約束の日。蛍里はきれいめのワンピースに、
チェックのストールを羽織って、緑道公園へと
向かっていた。

 冬の気配を感じ始めるこの季節には、少しばか
り肌寒さを覚える服装だったが、彼、詩乃守人の
目に自分がどう映るかの方が大事に思えた。

 まるで初めてのデートに向かうような心持ちで、
一歩一歩進んでゆく。どんな人物かもわからない
のに、不思議と不安はない。

 昨日は結局、専務にハンカチを返すことは出来
なかった。昨日、今日と、彼は出張に出てしまっ
たのだ。だから、返せなかったハンカチは今も鞄
に入っている。

 そして滝田とも、あの送別会の夜以来会えてい
なかった。
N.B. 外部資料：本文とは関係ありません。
/-! ### `State.updOp` -/

@[simp] theorem State.updOp_pending (i : OpId) (f : OpEntry → OpEntry) : (s.updOp i f).pending = s.pending := rfl
@[simp] theorem State.updOp_mem (i : OpId) (f : OpEntry → OpEntry) : (s.updOp i f).mem = s.mem := rfl
@[simp] theorem State.updOp_poison (i : OpId) (f : OpEntry → OpEntry) : (s.updOp i f).poison = s.poison := rfl
@[simp] theorem State.updOp_cells (i : OpId) (f : OpEntry → OpEntry) : (s.updOp i f).cells = s.cells := rfl
@[simp] theorem State.updOp_blocks (i : OpId) (f : OpEntry → OpEntry) : (s.updOp i f).blocks = s.blocks := rfl
@[simp] theorem State.updOp_regions (i : OpId) (f : OpEntry → OpEntry) : (s.updOp i f).regions = s.regions := rfl
@[simp] theorem State.updOp_hbms (i : OpId) (f : OpEntry → OpEntry) : (s.updOp i f).hbms = s.hbms := rfl
@[simp] theorem State.updOp_links (i : OpId) (f : OpEntry → OpEntry) : (s.updOp i f).links = s.links := rfl
@[simp] theorem State.updOp_ringDown (i : OpId) (f : OpEntry → OpEntry) : (s.updOp i f).ringDown = s.ringDown := rfl
@[simp] theorem State.updOp_hub (i : OpId) (f : OpEntry → OpEntry) : (s.updOp i f).hub = s.hub := rfl
@[simp] theorem State.updOp_store (i : OpId) (f : OpEntry → OpEntry) : (s.updOp i f).store = s.store := rfl
@[simp] theorem State.updOp_cnt (i : OpId) (f : OpEntry → OpEntry) : (s.updOp i f).cnt = s.cnt := rfl
@[simp] theorem State.updOp_mgt (i : OpId) (f : OpEntry → OpEntry) : (s.updOp i f).mgt = s.mgt := rfl
@[simp] theorem State.updOp_pwr (i : OpId) (f : OpEntry → OpEntry) : (s.updOp i f).pwr = s.pwr := rfl
@[simp] theorem State.updOp_pins (i : OpId) (f : OpEntry → OpEntry) : (s.updOp i f).pins = s.pins := rfl
@[simp] theorem State.updOp_mbx (i : OpId) (f : OpEntry → OpEntry) : (s.updOp i f).mbx = s.mbx := rfl
@[simp] theorem State.updOp_gth (i : OpId) (f : OpEntry → OpEntry) : (s.updOp i f).gth = s.gth := rfl
@[simp] theorem State.updOp_hrw (i : OpId) (f : OpEntry → OpEntry) : (s.updOp i f).hrw = s.hrw := rfl
@[simp] theorem State.updOp_frozen (i : OpId) (f : OpEntry → OpEntry) : (s.updOp i f).frozen = s.frozen := rfl
@[simp] theorem State.updOp_refused (i : OpId) (f : OpEntry → OpEntry) : (s.updOp i f).refused = s.refused := rfl
@[simp] theorem State.updOp_out (i : OpId) (f : OpEntry → OpEntry) : (s.updOp i f).out = s.out := rfl
@[simp] theorem State.updOp_fresh (i : OpId) (f : OpEntry → OpEntry) : (s.updOp i f).fresh = s.fresh := rfl

/-! ### `State.dropOp` -/

@[simp] theorem State.dropOp_pending (i : OpId) : (s.dropOp i).pending = s.pending := rfl
@[simp] theorem State.dropOp_mem (i : OpId) : (s.dropOp i).mem = s.mem := rfl
@[simp] theorem State.dropOp_poison (i : OpId) : (s.dropOp i).poison = s.poison := rfl
@[simp] theorem State.dropOp_cells (i : OpId) : (s.dropOp i).cells = s.cells := rfl
@[simp] theorem State.dropOp_blocks (i : OpId) : (s.dropOp i).blocks = s.blocks := rfl
@[simp] theorem State.dropOp_regions (i : OpId) : (s.dropOp i).regions = s.regions := rfl
@[simp] theorem State.dropOp_hbms (i : OpId) : (s.dropOp i).hbms = s.hbms := rfl
@[simp] theorem State.dropOp_links (i : OpId) : (s.dropOp i).links = s.links := rfl
@[simp] theorem State.dropOp_ringDown (i : OpId) : (s.dropOp i).ringDown = s.ringDown := rfl
@[simp] theorem State.dropOp_hub (i : OpId) : (s.dropOp i).hub = s.hub := rfl
@[simp] theorem State.dropOp_store (i : OpId) : (s.dropOp i).store = s.store := rfl
@[simp] theorem State.dropOp_cnt (i : OpId) : (s.dropOp i).cnt = s.cnt := rfl
@[simp] theorem State.dropOp_mgt (i : OpId) : (s.dropOp i).mgt = s.mgt := rfl
@[simp] theorem State.dropOp_pwr (i : OpId) : (s.dropOp i).pwr = s.pwr := rfl
@[simp] theorem State.dropOp_pins (i : OpId) : (s.dropOp i).pins = s.pins := rfl
@[simp] theorem State.dropOp_mbx (i : OpId) : (s.dropOp i).mbx = s.mbx := rfl
@[simp] theorem State.dropOp_gth (i : OpId) : (s.dropOp i).gth = s.gth := rfl
@[simp] theorem State.dropOp_hrw (i : OpId) : (s.dropOp i).hrw = s.hrw := rfl
@[simp] theorem State.dropOp_frozen (i : OpId) : (s.dropOp i).frozen = s.frozen := rfl
@[simp] theorem State.dropOp_refused (i : OpId) : (s.dropOp i).refused = s.refused := rfl
@[simp] theorem State.dropOp_out (i : OpId) : (s.dropOp i).out = s.out := rfl
@[simp] theorem State.dropOp_fresh (i : OpId) : (s.dropOp i).fresh = s.fresh := rfl

/-! ### `State.addStat` -/

@[simp] theorem State.addStat_pending (i : OpId) (st : Nat) : (s.addStat i st).pending = s.pending := rfl
@[simp] theorem State.addStat_mem (i : OpId) (st : Nat) : (s.addStat i st).mem = s.mem := rfl
@[simp] theorem State.addStat_poison (i : OpId) (st : Nat) : (s.addStat i st).poison = s.poison := rfl
@[simp] theorem State.addStat_cells (i : OpId) (st : Nat) : (s.addStat i st).cells = s.cells := rfl
@[simp] theorem State.addStat_blocks (i : OpId) (st : Nat) : (s.addStat i st).blocks = s.blocks := rfl
@[simp] theorem State.addStat_regions (i : OpId) (st : Nat) : (s.addStat i st).regions = s.regions := rfl
@[simp] theorem State.addStat_hbms (i : OpId) (st : Nat) : (s.addStat i st).hbms = s.hbms := rfl
@[simp] theorem State.addStat_links (i : OpId) (st : Nat) : (s.addStat i st).links = s.links := rfl
@[simp] theorem State.addStat_ringDown (i : OpId) (st : Nat) : (s.addStat i st).ringDown = s.ringDown := rfl
@[simp] theorem State.addStat_hub (i : OpId) (st : Nat) : (s.addStat i st).hub = s.hub := rfl
@[simp] theorem State.addStat_store (i : OpId) (st : Nat) : (s.addStat i st).store = s.store := rfl
@[simp] theorem State.addStat_cnt (i : OpId) (st : Nat) : (s.addStat i st).cnt = s.cnt := rfl
@[simp] theorem State.addStat_mgt (i : OpId) (st : Nat) : (s.addStat i st).mgt = s.mgt := rfl
@[simp] theorem State.addStat_pwr (i : OpId) (st : Nat) : (s.addStat i st).pwr = s.pwr := rfl
@[simp] theorem State.addStat_pins (i : OpId) (st : Nat) : (s.addStat i st).pins = s.pins := rfl
@[simp] theorem State.addStat_mbx (i : OpId) (st : Nat) : (s.addStat i st).mbx = s.mbx := rfl
@[simp] theorem State.addStat_gth (i : OpId) (st : Nat) : (s.addStat i st).gth = s.gth := rfl
@[simp] theorem State.addStat_hrw (i : OpId) (st : Nat) : (s.addStat i st).hrw = s.hrw := rfl
@[simp] theorem State.addStat_frozen (i : OpId) (st : Nat) : (s.addStat i st).frozen = s.frozen := rfl
@[simp] theorem State.addStat_refused (i : OpId) (st : Nat) : (s.addStat i st).refused = s.refused := rfl
@[simp] theorem State.addStat_out (i : OpId) (st : Nat) : (s.addStat i st).out = s.out := rfl
@[simp] theorem State.addStat_fresh (i : OpId) (st : Nat) : (s.addStat i st).fresh = s.fresh := rfl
もともと、販促の仕事は担当エリアの
予算管理や、店長・スタッフの教育など社外での
仕事も多い。彼の方が経理部に立ち寄ってくれな
ければ、顔を合わせる機会はそれほどなかった。

 けれど二人のことは、取りあえず胸にしまって
おく。

 いまは詩乃守人に会える。
 そのことだけに、心を向けていたかった。

 蛍里はすっかり昼の様相を失った緑道公園に、
ひとり足を踏み入れた。

 灯点し頃にここを訪れるのは、久しぶりだった。

 翌月にはクリスマスを迎えることもあって、緑道
公園は美しくライトアップされている。歩道の両側
から川の水面を覆うように張り巡らされた青いライ
トは、まるで光の絨毯のようで、この風景の中、
これから自分は彼に会うのだと思うと、静かだった
胸の鼓動が急に騒ぎ出してしまった。

 蛍里は約束の十五分前に、水上テラスについ
た。その場所に人影はなく、やはりまだ彼は来て
いないようだ。

 蛍里は水上テラスに建てられた木造の休憩舎
のベンチに腰かけた。煌びやかな光景を眺めな
がら、ほぅ、と息をつく。

 「HOTARUさんですか?」

 ベンチに佇む自分を見つけた彼はきっと、そう、
尋ねるに違いない。蛍里は自分を見つめる彼を
想像しながら、何を話そうか、どんな顔をして彼に
言葉をかけようか、しばし思い馳せた。

 そうだ。

 まだ、十四作目を読んだきり彼に感想を送って
いなかった。その感想を直接彼に伝えよう。物語
を綴った本人に、自分の口から感想を伝えるな
んて初めてで、気恥ずかしい気もするけれど。

 身を寄せ合いながら、歩道を歩く恋人たちの
背中を遠巻きに見つめ、そう思った、その時だ
った。

 「折原さん?」

 突然、背後から名前を呼ばれた蛍里は、その
聞き慣れた声にどきりとしながら、ゆっくりと振り
返った。

 そうして、彼を見上げた。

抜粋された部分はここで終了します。